A Short Essay on Duplicated R Artefacts
Organic Development of R Artefacts
In a previous post, I alluded to the point that one of the great strengths (but also one of the challenges) of R is the organic way in which R ‘artefacts’ are developed.1 One characteristic of this “organic development” process is as follows.
Given enough familiarity with R, anyone can create their own package or a tutorial on how to perform a task in R (e.g. create a certain visualisation), and these artefacts can be made available online to the community without having gone through an editorial process.2 As such, the creation of content or artefacts is to a large extent decentralised and unregulated.
(This is a claim that I will examine, rather than take it to be true or fair as given)
Is there a problem with quality?
If we presume that the above claim regarding decentralisation and lack of regulation is true, does this pose an issue for the R community? The first challenge that comes to mind will be around the quality of the artefacts, where the criticism is that the organic and decentralised way in which content is being developed renders them at risk of being low quality.
I disagree that this is the case, and if anything is problematic with the way that R artefacts are being developed I don’t think it lies with their quality.
Here’s why: the existence of platforms enabling conversations between R developers and users to take place (e.g. GitHub, Stack Overflow, Twitter, the R blogosphere, CRAN) naturally generate checks and encourage actions that iteratively improve the artefacts over time. For instance, upon spotting a new bug with a package, anyone can easily log an issue on GitHub or Stack Overflow, and in time the developer(s) of that package would then (heroically!) resolve that problem. The general activeness and helpfulness of the R community itself is certainly a further key factor in enabling this process to work so effectively.
A concern with duplication
My concern, or at least the concern that is the main object of this post, is with the apparent duplication that comes with such an organic process of content creation in R. Examples of such duplication are functions that can perform the same task existing across different packages, or different tutorials that teach you how to do the same task in terms of outcome but implemented in different syntax (with no practical differences in performance).
Redundancy in small doses are harmless, and even advantageous as it offers choice to the R user. However, the challenge begins to emerge when redundancies exist in large numbers, and it becomes time-consuming for the R user to navigate through large volumes of content to identify the best and right option for them. A well-known example may be the number of methods available in R to read in CSV files (see this discussion); in an older post I also noted several methods for accessing variable labels in R.
For someone who is new to R the amount of duplication can be confusing, and additional research or “exploration” time is required to figure out the best method. Anecdotally, from speaking to friends and colleagues who are trying to learn R, the large number of methods available to a simple given (usually basic) task is one of the top barriers to getting to grips with R.

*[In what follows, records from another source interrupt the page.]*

-- ==== Sys2Proof/Laws/State.lean ====
section
/-! SUPPORT. The small lemmas of the state: entries of tables, and one lemma for each field that an update leaves. -/

namespace Vector

variable {α β : Type} {n : Nat}

/-- Two tables with the same entries are equal. -/
theorem entry_ext {v w : Vector α n} (h : ∀ i, v.entry i = w.entry i) : v = w :=
  Vector.ext fun i hi => h ⟨i, hi⟩

theorem entry_put (v : Vector α n) (i k : Fin n) (x : α) : (v.put i x).entry k = if k = i then x else v.entry k := by
  simp only [entry, put, Vector.getElem_set, Fin.ext_iff, eq_comm]

@[simp] theorem entry_put_same (v : Vector α n) (i : Fin n) (x : α) : (v.put i x).entry i = x := by simp [entry_put]

@[simp] theorem entry_put_ne (v : Vector α n) {i k : Fin n} (x : α) (h : k ≠ i) : (v.put i x).entry k = v.entry k := by
  simp [entry_put, h]

theorem entry_alter (v : Vector α n) (i k : Fin n) (f : α → α) :
    (v.alter i f).entry k = if k = i then f (v.entry i) else v.entry k := entry_put ..

@[simp] theorem entry_alter_same (v : Vector α n) (i : Fin n) (f : α → α) : (v.alter i f).entry i = f (v.entry i) := by
  simp [entry_alter]

@[simp] theorem entry_alter_ne (v : Vector α n) {i k : Fin n} (f : α → α) (h : k ≠ i) :
    (v.alter i f).entry k = v.entry k := by simp [entry_alter, h]

@[simp] theorem entry_tabulate (f : Fin n → α) (i : Fin n) : (tabulate f).entry i = f i := by
  simp [entry, tabulate]

@[simp] theorem entry_mapEntries (f : Fin n → α → β) (v : Vector α n) (i : Fin n) :
    (v.mapEntries f).entry i = f i (v.entry i) := by simp [mapEntries]

@[simp] theorem entry_replicate (x : α) (i : Fin n) : (Vector.replicate n x).entry i = x := by simp [entry]

/-- An entry changed to itself leaves the table. -/
theorem alter_self (v : Vector α n) (i : Fin n) (f : α → α) (h : f (v.entry i) = v.entry i) : v.alter i f = v :=
  entry_ext fun k => by by_cases hk : k = i <;> simp [hk, h]

theorem alter_alter (v : Vector α n) (i : Fin n) (f g : α → α) : (v.alter i f).alter i g = v.alter i fun x => g (f x) :=
  entry_ext fun k => by by_cases hk : k = i <;> simp [hk]

end Vector

namespace Sys2Proof.Machine.State

/-! ## The entry that an update changes -/

theorem setWall_wall (s : State) (w k : WallId) (f : Wall → Wall) :
    (s.setWall w f).wall k = if k = w then f (s.wall w) else s.wall k := Vector.entry_alter ..
@[simp] theorem setWall_wall_same (s : State) (w : WallId) (f : Wall → Wall) : (s.setWall w f).wall w = f (s.wall w) := by
  simp [setWall_wall]
@[simp] theorem setWall_wall_ne (s : State) {w k : WallId} (f : Wall → Wall) (h : k ≠ w) : (s.setWall w f).wall k = s.wall k := by
  simp [setWall_wall, h]
theorem setLine_line (s : State) (l k : LineId) (f : Line → Line) :
    (s.setLine l f).line k = if k = l then f (s.line l) else s.line k := Vector.entry_alter ..
@[simp] theorem setLine_line_same (s : State) (l : LineId) (f : Line → Line) : (s.setLine l f).line l = f (s.line l) := by
  simp [setLine_line]
@[simp] theorem setLine_line_ne (s : State) {l k : LineId} (f : Line → Line) (h : k ≠ l) : (s.setLine l f).line k = s.line k := by
  simp [setLine_line, h]
theorem setSeat_seat (s : State) (i k : SeatId) (f : Seat → Seat) :
    (s.setSeat i f).seat k = if k = i then f (s.seat i) else s.seat k := Vector.entry_alter ..
@[simp] theorem setSeat_seat_same (s : State) (i : SeatId) (f : Seat → Seat) : (s.setSeat i f).seat i = f (s.seat i) := by
  simp [setSeat_seat]
@[simp] theorem setSeat_seat_ne (s : State) {i k : SeatId} (f : Seat → Seat) (h : k ≠ i) : (s.setSeat i f).seat k = s.seat k := by
  simp [setSeat_seat, h]
theorem setGroup_group (s : State) (g k : Seg) (f : Group → Group) :
    (s.setGroup g f).group k = if k = g then f (s.group g) else s.group k := Vector.entry_alter ..
@[simp] theorem setGroup_group_same (s : State) (g : Seg) (f : Group → Group) : (s.setGroup g f).group g = f (s.group g) := by
  simp [setGroup_group]
@[simp] theorem setGroup_group_ne (s : State) {g k : Seg} (f : Group → Group) (h : k ≠ g) : (s.setGroup g f).group k = s.group k := by
  simp [setGroup_group, h]
theorem setBooth_booth (s : State) (b k : BoothId) (f : Booth → Booth) :
    (s.setBooth b f).booth k = if k = b then f (s.booth b) else s.booth k := Vector.entry_alter ..
@[simp] theorem setBooth_booth_same (s : State) (b : BoothId) (f : Booth → Booth) : (s.setBooth b f).booth b = f (s.booth b) := by
  simp [setBooth_booth]
@[simp] theorem setBooth_booth_ne (s : State) {b k : BoothId} (f : Booth → Booth) (h : k ≠ b) : (s.setBooth b f).booth k = s.booth k := by
  simp [setBooth_booth, h]
theorem setChannel_channel (s : State) (c k : ChanId) (f : Channel → Channel) :
    (s.setChannel c f).channel k = if k = c then f (s.channel c) else s.channel k := Vector.entry_alter ..
@[simp] theorem setChannel_channel_same (s : State) (c : ChanId) (f : Channel → Channel) : (s.setChannel c f).channel c = f (s.channel c) := by
  simp [setChannel_channel]
@[simp] theorem setChannel_channel_ne (s : State) {c k : ChanId} (f : Channel → Channel) (h : k ≠ c) : (s.setChannel c f).channel k = s.channel k := by
  simp [setChannel_channel, h]
theorem setPort_port (s : State) (p k : PortId) (f : Port → Port) :
    (s.setPort p f).port k = if k = p then f (s.port p) else s.port k := Vector.entry_alter ..
@[simp] theorem setPort_port_same (s : State) (p : PortId) (f : Port → Port) : (s.setPort p f).port p = f (s.port p) := by
  simp [setPort_port]
@[simp] theorem setPort_port_ne (s : State) {p k : PortId} (f : Port → Port) (h : k ≠ p) : (s.setPort p f).port k = s.port k := by
  simp [setPort_port, h]

@[simp] theorem setDesk_desk_same (s : State) (b : BoothId) (d : DeskNo) (f : Desk → Desk) :
    ((s.setDesk b d f).booth b).desk d = f ((s.booth b).desk d) := by
  simp [setDesk, Booth.desk]

@[simp] theorem setDesk_desk_ne (s : State) (b : BoothId) {d k : DeskNo} (f : Desk → Desk) (h : k ≠ d) :
    ((s.setDesk b d f).booth b).desk k = (s.booth b).desk k := by
  simp [setDesk, Booth.desk, h]

@[simp] theorem setDesk_booth_ne (s : State) {b k : BoothId} (d : DeskNo) (f : Desk → Desk) (h : k ≠ b) :
    (s.setDesk b d f).booth k = s.booth k := by simp [setDesk, h]

@[simp] theorem postTo_port (s : State) (who : PortId → Bool) (n : Notice) (p : PortId) :
    (s.postTo who n).port p = if who p then (s.port p).offer n else s.port p := Vector.entry_mapEntries ..

@[simp] theorem post_port (s : State) (k : NoticeKind) (g : Option Seg) (x : Subject) (v : Option Nat) (p : PortId) :
    (s.post k g x v).port p = (s.port p).offer ⟨k, g, x, v⟩ := by simp [post]

@[simp] theorem flagChange_port (s : State) (g : Seg) (p : PortId) :
    (s.flagChange g).port p = { s.port p with changes := (s.port p).changes ||| BitVec.twoPow 8 g.val } :=
  Vector.entry_mapEntries ..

(Note that arguing that such duplications aren’t true duplications as the functions have performance differences per say doesn’t quite defeat the criticism, as these differences are likely to make little practical difference to the beginner)
What does this mean?
Based on how the R community has continued to grow and flourish with an ever increasing number of new users, there’s a counter argument that says that the benefits of having more choice outweighs the costs of duplication. Whilst this may be true, I think a more actionable and practical conclusion would be to say that there is now, more than ever before, a greater need for work that unifies, compares, and evaluates the existing artefacts in the R community. The scope of such “unification work” can range from small to ambitious:
- Blog posts, vignettes, or online discussions (even Twitter) on how packages compare with one another (e.g. posts on data.table vs dplyr, sjlabelled vs labelled, rpart vs party) - performing almost a kind of ‘literature review’ function
- Posts that link heavily to existing blog posts or documentation on R, so that readers can more easily access the content that has been created before
- Grand projects that unify package syntax (tidyverse?)

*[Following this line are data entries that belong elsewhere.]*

-- ==== Sys2Proof/Decode.lean ====
section
/-! DEFINITION. The command word `CMD32` (30_encoding.md R100, R103, R104): decoder and encoder. Decoding
here covers the checks of R104 that look at the word alone; the checks that look at the state stand in
Machine/Ops.lean and Machine/Agents.lean. -/

namespace Sys2Proof

/-- Why a command word stands for no operation (30_encoding.md R104, R107). -/
inductive DecodeError where
  /-- `OPC` is not in the table of R103. -/
  | unknownOpcode
  /-- `RSV` is not 0. -/
  | reservedNotZero
  /-- `REG` is not 0 and the operation does not use it. -/
  | regNotZero
  /-- `AX` is not 0 and the operation does not use it. -/
  | axisNotZero
  deriving DecidableEq, Repr

/-- The `OPC` column of 30_encoding.md R103. -/
def Opcode.code : Opcode → Byte
  | .init => 0x01#8
  | .calculate => 0x02#8
  | .home => 0x03#8
  | .setpos => 0x04#8
  | .getpos => 0x05#8
  | .rbCount => 0x06#8
  | .endstop => 0x07#8
  | .busWrite => 0x10#8
  | .busRead => 0x11#8
  | .rbTryEnqueue => 0x20#8
  | .rbCommit => 0x21#8
  | .rbPeekReady => 0x22#8
  | .rbDiscard => 0x23#8
  | .csEnter => 0x30#8
  | .csExit => 0x31#8
  | .idleYield => 0x32#8
  | .timerCompare => 0x40#8
  | .planGet => 0x50#8
  | .planDiscard => 0x51#8

/-- The rows of 30_encoding.md R103, in the table's order. -/
def Opcode.table : List Opcode :=
  [.init, .calculate, .home, .setpos, .getpos, .rbCount, .endstop, .busWrite, .busRead, .rbTryEnqueue,
    .rbCommit, .rbPeekReady, .rbDiscard, .csEnter, .csExit, .idleYield, .timerCompare, .planGet,
    .planDiscard]

/-- The row of R103 whose `OPC` is `c`. -/
def Opcode.ofCode (c : Byte) : Option Opcode := Opcode.table.find? fun o => o.code == c

/-- The "host" column of 30_encoding.md R103: a host write to `CMD` may issue the operation. -/
def Opcode.hostIssuable : Opcode → Bool
  | .init | .calculate | .home | .setpos | .getpos | .rbCount | .endstop => true
  | .busWrite | .busRead | .rbTryEnqueue | .rbCommit | .rbPeekReady | .rbDiscard => false
  | .csEnter | .csExit | .idleYield | .timerCompare | .planGet | .planDiscard => false

/-- The "AX" column of 30_encoding.md R103: the field is an operand. -/
def Opcode.usesAxis : Opcode → Bool
  | .home | .setpos | .getpos | .endstop | .busWrite | .busRead => true
  | .init | .calculate | .rbCount | .rbTryEnqueue | .rbCommit | .rbPeekReady | .rbDiscard => false
  | .csEnter | .csExit | .idleYield | .timerCompare | .planGet | .planDiscard => false

/-- The "REG" column of 30_encoding.md R103: the field is an operand. -/
def Opcode.usesReg : Opcode → Bool
  | .busWrite | .busRead => true
  | .init | .calculate | .home | .setpos | .getpos | .rbCount | .endstop => false
  | .rbTryEnqueue | .rbCommit | .rbPeekReady | .rbDiscard => false
  | .csEnter | .csExit | .idleYield | .timerCompare | .planGet | .planDiscard => false

/-- The axis index of 00_scope.md R4. -/
def Axis.code : Axis → BitVec 2
  | .x => 0#2
  | .y => 1#2
  | .z => 2#2
  | .e => 3#2

/-- The axis with a given index (30_encoding.md R105). -/
def Axis.ofCode (c : BitVec 2) : Axis :=
  if c = 0#2 then .x else if c = 1#2 then .y else if c = 2#2 then .z else .e

/-- `OPC`, bits [31:24] (30_encoding.md R100). -/
def opcField (w : Word) : Byte := w.extractLsb' 24 8

/-- `AX`, bits [23:22] (30_encoding.md R100). -/
def axField (w : Word) : BitVec 2 := w.extractLsb' 22 2

/-- `RSV`, bits [21:7] (30_encoding.md R100). -/
def rsvField (w : Word) : BitVec 15 := w.extractLsb' 7 15

/-- `REG`, bits [6:0] (30_encoding.md R100). -/
def regField (w : Word) : BitVec 7 := w.extractLsb' 0 7

/-- The instruction of an operation with operands taken from the fields (30_encoding.md R105). -/
def Opcode.instr (o : Opcode) (ax : Axis) (reg : RegAddr) (data : Word) : Instr :=
  match o with
  | .init => .init
  | .calculate => .calculate
  | .home => .home ax
  | .setpos => .setpos ax
  | .getpos => .getpos ax
  | .rbCount => .rbCount
  | .endstop => .endstop ax
  | .busWrite => .busWrite ax reg data
  | .busRead => .busRead ax reg
  | .rbTryEnqueue => .rbTryEnqueue
  | .rbCommit => .rbCommit
  | .rbPeekReady => .rbPeekReady
  | .rbDiscard => .rbDiscard
  | .csEnter => .csEnter
  | .csExit => .csExit
  | .idleYield => .idleYield
  | .timerCompare => .timerCompare
  | .planGet => .planGet
  | .planDiscard => .planDiscard

/-- The operation a command word and its data operand stand for (30_encoding.md R104, R105, R107). Only
BUS_WRITE reads the data operand. -/
def decode (w data : Word) : Except DecodeError Instr :=
  match Opcode.ofCode (opcField w) with
  | none => .error .unknownOpcode
  | some o =>
    if rsvField w ≠ 0#15 then .error .reservedNotZero
    else if o.usesReg = false ∧ regField w ≠ 0#7 then .error .regNotZero
    else if o.usesAxis = false ∧ axField w ≠ 0#2 then .error .axisNotZero
    else .ok (o.instr (Axis.ofCode (axField w)) ((regField w).zeroExtend 8) data)

/-- The axis field of an instruction, 0 where it has none (30_encoding.md R103). -/
def Instr.axBits : Instr → BitVec 2
  | .home ax => ax.code
  | .setpos ax => ax.code
  | .getpos ax => ax.code
  | .endstop ax => ax.code
  | .busWrite ax _ _ => ax.code
  | .busRead ax _ => ax.code
  | .init | .calculate | .rbCount | .rbTryEnqueue | .rbCommit | .rbPeekReady | .rbDiscard => 0#2
  | .csEnter | .csExit | .idleYield | .timerCompare | .planGet | .planDiscard => 0#2

/-- The register field of an instruction, 0 where it has none (30_encoding.md R103). -/
def Instr.regBits : Instr → BitVec 7
  | .busWrite _ r _ => r.truncate 7
  | .busRead _ r => r.truncate 7
  | .init | .calculate | .home _ | .setpos _ | .getpos _ | .rbCount | .endstop _ => 0#7
  | .rbTryEnqueue | .rbCommit | .rbPeekReady | .rbDiscard => 0#7
  | .csEnter | .csExit | .idleYield | .timerCompare | .planGet | .planDiscard => 0#7

/-- The command word of an instruction: `OPC`, `AX`, `RSV = 0`, `REG` (30_encoding.md R100). -/
def encode (i : Instr) : Word :=
  i.opcode.code ++ (i.axBits ++ (0#15 ++ i.regBits))

/-- The data operand that accompanies the command word of an instruction (30_encoding.md R105). -/
def Instr.dataOperand : Instr → Word
  | .busWrite _ _ v => v
  | .init | .calculate | .home _ | .setpos _ | .getpos _ | .rbCount | .endstop _ | .busRead _ _ => 0#32
  | .rbTryEnqueue | .rbCommit | .rbPeekReady | .rbDiscard => 0#32
  | .csEnter | .csExit | .idleYield | .timerCompare | .planGet | .planDiscard => 0#32

/-- The bits of an opcode-table row as a command word: `nbits` bits of `w`, the others 0. -/
def tableWord (nbits w : Nat) : Word := BitVec.ofNat 32 (w % 2 ^ nbits)

/-- The data operand beside it: the bits of `w` above the command word. -/
def tableData (nbits w : Nat) : Word := BitVec.ofNat 32 (w % 2 ^ nbits / 2 ^ 32)

/-- What the decoder reads from the `nbits` bits `w` of an opcode-table row. -/
def decodeTableWord (nbits w : Nat) : Option Instr :=
  match decode (tableWord nbits w) (tableData nbits w) with
  | .ok i => some i
  | .error _ => none

end Sys2Proof
end

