theorem Discards.occupancy_eq {K : Params} {g : Segment} {s t : State} (h : Discards K g s t)
    (hs : ringWf K s) (he : s.ringEmpty = false) : occupancy K s = occupancy K t + 1 := by
  have hwf : ringWf K t := ringWf_of_discard hs (by rw [h.slots, List.length_set]) h.head h.tail h.full
  obtain ⟨_, hhead, htail, hfull⟩ := id hs
  have hnext := ringNext_split htail
  rw [occupancy_split hwf, occupancy_split hs, h.head, h.tail, h.full]
  cases hf : s.full <;> simp only [Bool.false_eq_true, if_false, if_true]
  case false =>
    have hne : s.head.toNat ≠ s.tail.toNat := by
      simpa [hf, BitVec.toNat_inj] using (ringEmpty_false_iff s).1 he
    split_ifs at hnext ⊢ <;> omega
  case true =>
    have hht : s.head.toNat = s.tail.toNat := congrArg BitVec.toNat (hfull hf)
    split_ifs at hnext ⊢ <;> omega

/-- A discard removes the oldest segment (41_ring_buffer.md R155, R157): the tail's slot, which it may write,
is no longer one of the queue's. -/
theorem Discards.queue_eq {K : Params} {g : Segment} {s t : State} (h : Discards K g s t)
    (hs : ringWf K s) (he : s.ringEmpty = false) : queue K s = s.slot s.tail :: queue K t := by
  have hocc := h.occupancy_eq hs he
  have hle := occupancy_le hs
  have hrest : ∀ k ∈ List.range (occupancy K t), s.slots.getD (queueIndex K s (k + 1)) Segment.atReset
      = t.slots.getD (queueIndex K t k) Segment.atReset := by
    intro k hk
    have hk' := List.mem_range.1 hk
    rw [queueIndex_discard h.tail, h.slots, ← queueIndex_zero hs,
      getD_set_queueIndex_ne (n_pos K) (by omega) (Nat.succ_ne_zero k).symm]
  rw [queue_eq_map, hocc, List.range_succ_eq_map, List.map_cons, List.map_map, queueIndex_zero hs,
    queue_eq_map K t, ← List.map_congr_left hrest]
  rfl

/-! ### Who changes the queue -/

/-- Of the host commands only CALC writes the ring (41_ring_buffer.md R151). -/
theorem exec_ring {i : Instr} (hh : i.opcode.hostIssuable = true) (hn : i ≠ .calculate) {s t : State}
    (h : exec i s = .next t) : t.ring = s.ring := by
  refine exec_unwritten State.ring (fun _ _ _ => rfl) h ?_
  cases i with
  | calculate => exact absurd rfl hn
  | rbCommit | rbDiscard | timerCompare => cases hh
  | _ => rfl

/-- The ring changes by the command CALC, the handler and the reset alone (41_ring_buffer.md R151). -/
theorem act_ring {α : Action} {s t : State} (hr : α ≠ .reset) (hn : α ≠ .interrupt)
    (hc : α ≠ .hostWrite 0x00 4 0x02000000#32) (h : act α s = .next t) : t.ring = s.ring := by
  refine act_unwritten State.ring (fun _ _ _ => rfl) h ?_ fun w i hα hi hh he =>
    exec_ring hh (fun hcalc => hc ?_) he
  · cases α with
    | reset => exact absurd rfl hr
    | interrupt => exact absurd rfl hn
    | hostWrite => rw [writtenByAgent_hostWrite]; rfl
    | _ => rfl
  · subst hcalc; rw [hα, word_of_decode_calculate hi]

A lot of this is already being done of course, and the R community has been doing this since almost as early as R blogs or forums have existed. The purpose and value of these activities and content is to bring together what’s being created out there in the R community, and overcome the problem of duplication whilst preserving the advantages of an organic, decentralised system of artefact / content creation. Without the continued efforts of R users in sharing their comparisons of functions, packages, and content in general, the world of R would become very difficult to navigate indeed.

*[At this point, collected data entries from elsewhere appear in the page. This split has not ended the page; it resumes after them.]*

-- ==== Sys2Proof/Machine/Step.lean ====
section
/-! DEFINITION. The step of the machine, and the placing of one command where the next step takes it. -/

namespace Sys2Proof.Machine

/-- One step: one atomic move of one agent (R52, R150). -/
def step (s : State) : Host.Outcome State Fault Refusal := scheduleStep s

/-- The state whose very next step accepts the command with the table bits w (log 3). -/
def State.withFetchWord (s : State) (nbits w : Nat) : State := s.deliverNext (commandOfBits nbits w)

end Sys2Proof.Machine
end

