-- ==== Sys2Proof/Machine/Core.lean ====
section
/-! DEFINITION. The machine as the host reads it. -/

def Sys2Proof.core : Host.Core := {
  State := Sys2Proof.Machine.State,
  Fault := Sys2Proof.Machine.Fault,
  Refusal := Sys2Proof.Machine.Refusal,
  step := Sys2Proof.Machine.step,
  reset := Sys2Proof.Machine.State.reset }
end

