/-- Settles O14: after the seed and the bytes the accumulator is `crcFold`, which CRC.FINISH answers. -/
theorem crcCommandsComputeTheChecksum : Obligations.CrcCommandsComputeTheChecksum := by
  intro s bytes hissuer
  obtain ⟨t, hinit, hseed, hresp⟩ := crcInit_step hissuer
  obtain ⟨hcrc, -, -, -, -, -, hparams, hsame, -⟩ := id hseed
  obtain ⟨u, hrun, hacc, hresp'⟩ := execAll_crcUpdates [.crcFinish] bytes (acc := Acc.seed) (hsame ▸ hcrc)
  have htotal := hseed.trans hacc
  rw [← hparams] at htotal
  obtain ⟨hcrc', hstate, hcmd, hports, hrest⟩ := htotal
  obtain ⟨-, -, -, hissuer', -⟩ := id hrest
  have hfinish := crcFinish_step (acc := crcFold s.params.crcTable bytes) (hissuer' ▸ hcrc')
  refine ⟨_, _, _, (execAll_cons hinit).trans (hrun.trans (execAll_cons hfinish)), rfl, hcrc', ?_, ?_, hstate, hcmd,
    hports, hrest⟩
  · rw [hissuer']; rfl
  · rw [State.respond_responses, List.length_cons, hresp', hresp, List.length_cons]
    omega

/-- Settles O17: the header is that of R75, by definition. -/
theorem frmReadBuildsTheReadAllRequest : Obligations.FrmReadBuildsTheReadAllRequest := by
  intro s a hissuer h1 h2
  have hx := List.getElem?_eq_getElem hissuer
  obtain ⟨hblock, hrest⟩ := respond_frame s s.issuer .ok (buildReadAll s.params.crcTable a) 0
  exact ⟨_, (exec_frmRead hx a).trans (if_pos (addrOk_iff.2 ⟨h1, h2⟩)), hblock, hrest, rfl⟩

/-- Settles O19: the answer is the code and the data of `verify`'s result. -/
theorem frmVerifyAnswersTheVerifyResult : Obligations.FrmVerifyAnswersTheVerifyResult := by
  intro s a f reply hissuer hlen
  have hx := List.getElem?_eq_getElem hissuer
  obtain ⟨hblock, hrest⟩ := respond_frame s s.issuer (verify s.params.crcTable a f reply).code
    (verify s.params.crcTable a f reply).data 0
  refine ⟨_, (exec_frmVerify hx a f reply).trans (if_pos (decide_eq_true hlen)), hblock, hrest, ?_⟩
  rw [State.respond_responses]
  cases verify s.params.crcTable a f reply with
  | ok payload => rfl
  | err e => cases e <;> rfl

/-- Settles O25: the operands pass the check, so the port takes the command, whose word `toNat_wordAF` gives. -/
theorem busExecWaitsForTheLock : Obligations.BusExecWaitsForTheLock := by
  intro s a f frame hissuer h1 h2 hframe hlen
  have hx := List.getElem?_eq_getElem hissuer
  have hlegal : busExecOk s.params a frame = true := by simp [busExecOk, dataOk, addrOk, h1, h2, hframe, hlen]
  refine ⟨_, encode (.busExec a f frame), (exec_busExec hx a f frame).trans (if_pos hlegal), ?_, ?_,
    toNat_wordAF _ a f, rfl, ?_, rfl, keepsOtherPorts_set rfl, by simp [State.KeepsRest, State.SameTransport]⟩
  · simp [State.portState?, hissuer]
  · simp [State.cmd?, hissuer]
  · simp [State.crc?, hissuer]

The conclusion therefore isn’t a dire one that R should become more centralised, or that the R community will become unsustainable in the long term. I think the conclusion is more that: if you are a regular R user, keep asking questions and keep sharing thoughts, because it is the activeness of the community that makes the entire open source project work so well. If you are a content creator in R, spend a bit more time looking at what’s already out there and consider that the value of integrating somebody else’s work can be as high as (if not higher than) creating something entirely from scratch on your own.3
I refer to artefacts in this post as a broad term for “things” created by the R community, including blogs, vignettes, packages, books, podcasts, and videos. Content is probably a more commonly used term, but I particularly liked the connotations of artefact around legacy, i.e. that once a piece of R content is created it leaves a lasting impact for the entire R community.↩
Sure, if you’re intending to publish your package on CRAN you would have to go through a series of stringent checks, but my point is that it’s possible to share your package (say, on GitHub) without any process of review.↩
This is partly a note to myself, as I certainly have previously created duplicated R artefacts without checking properly whether something else similar is already out there.↩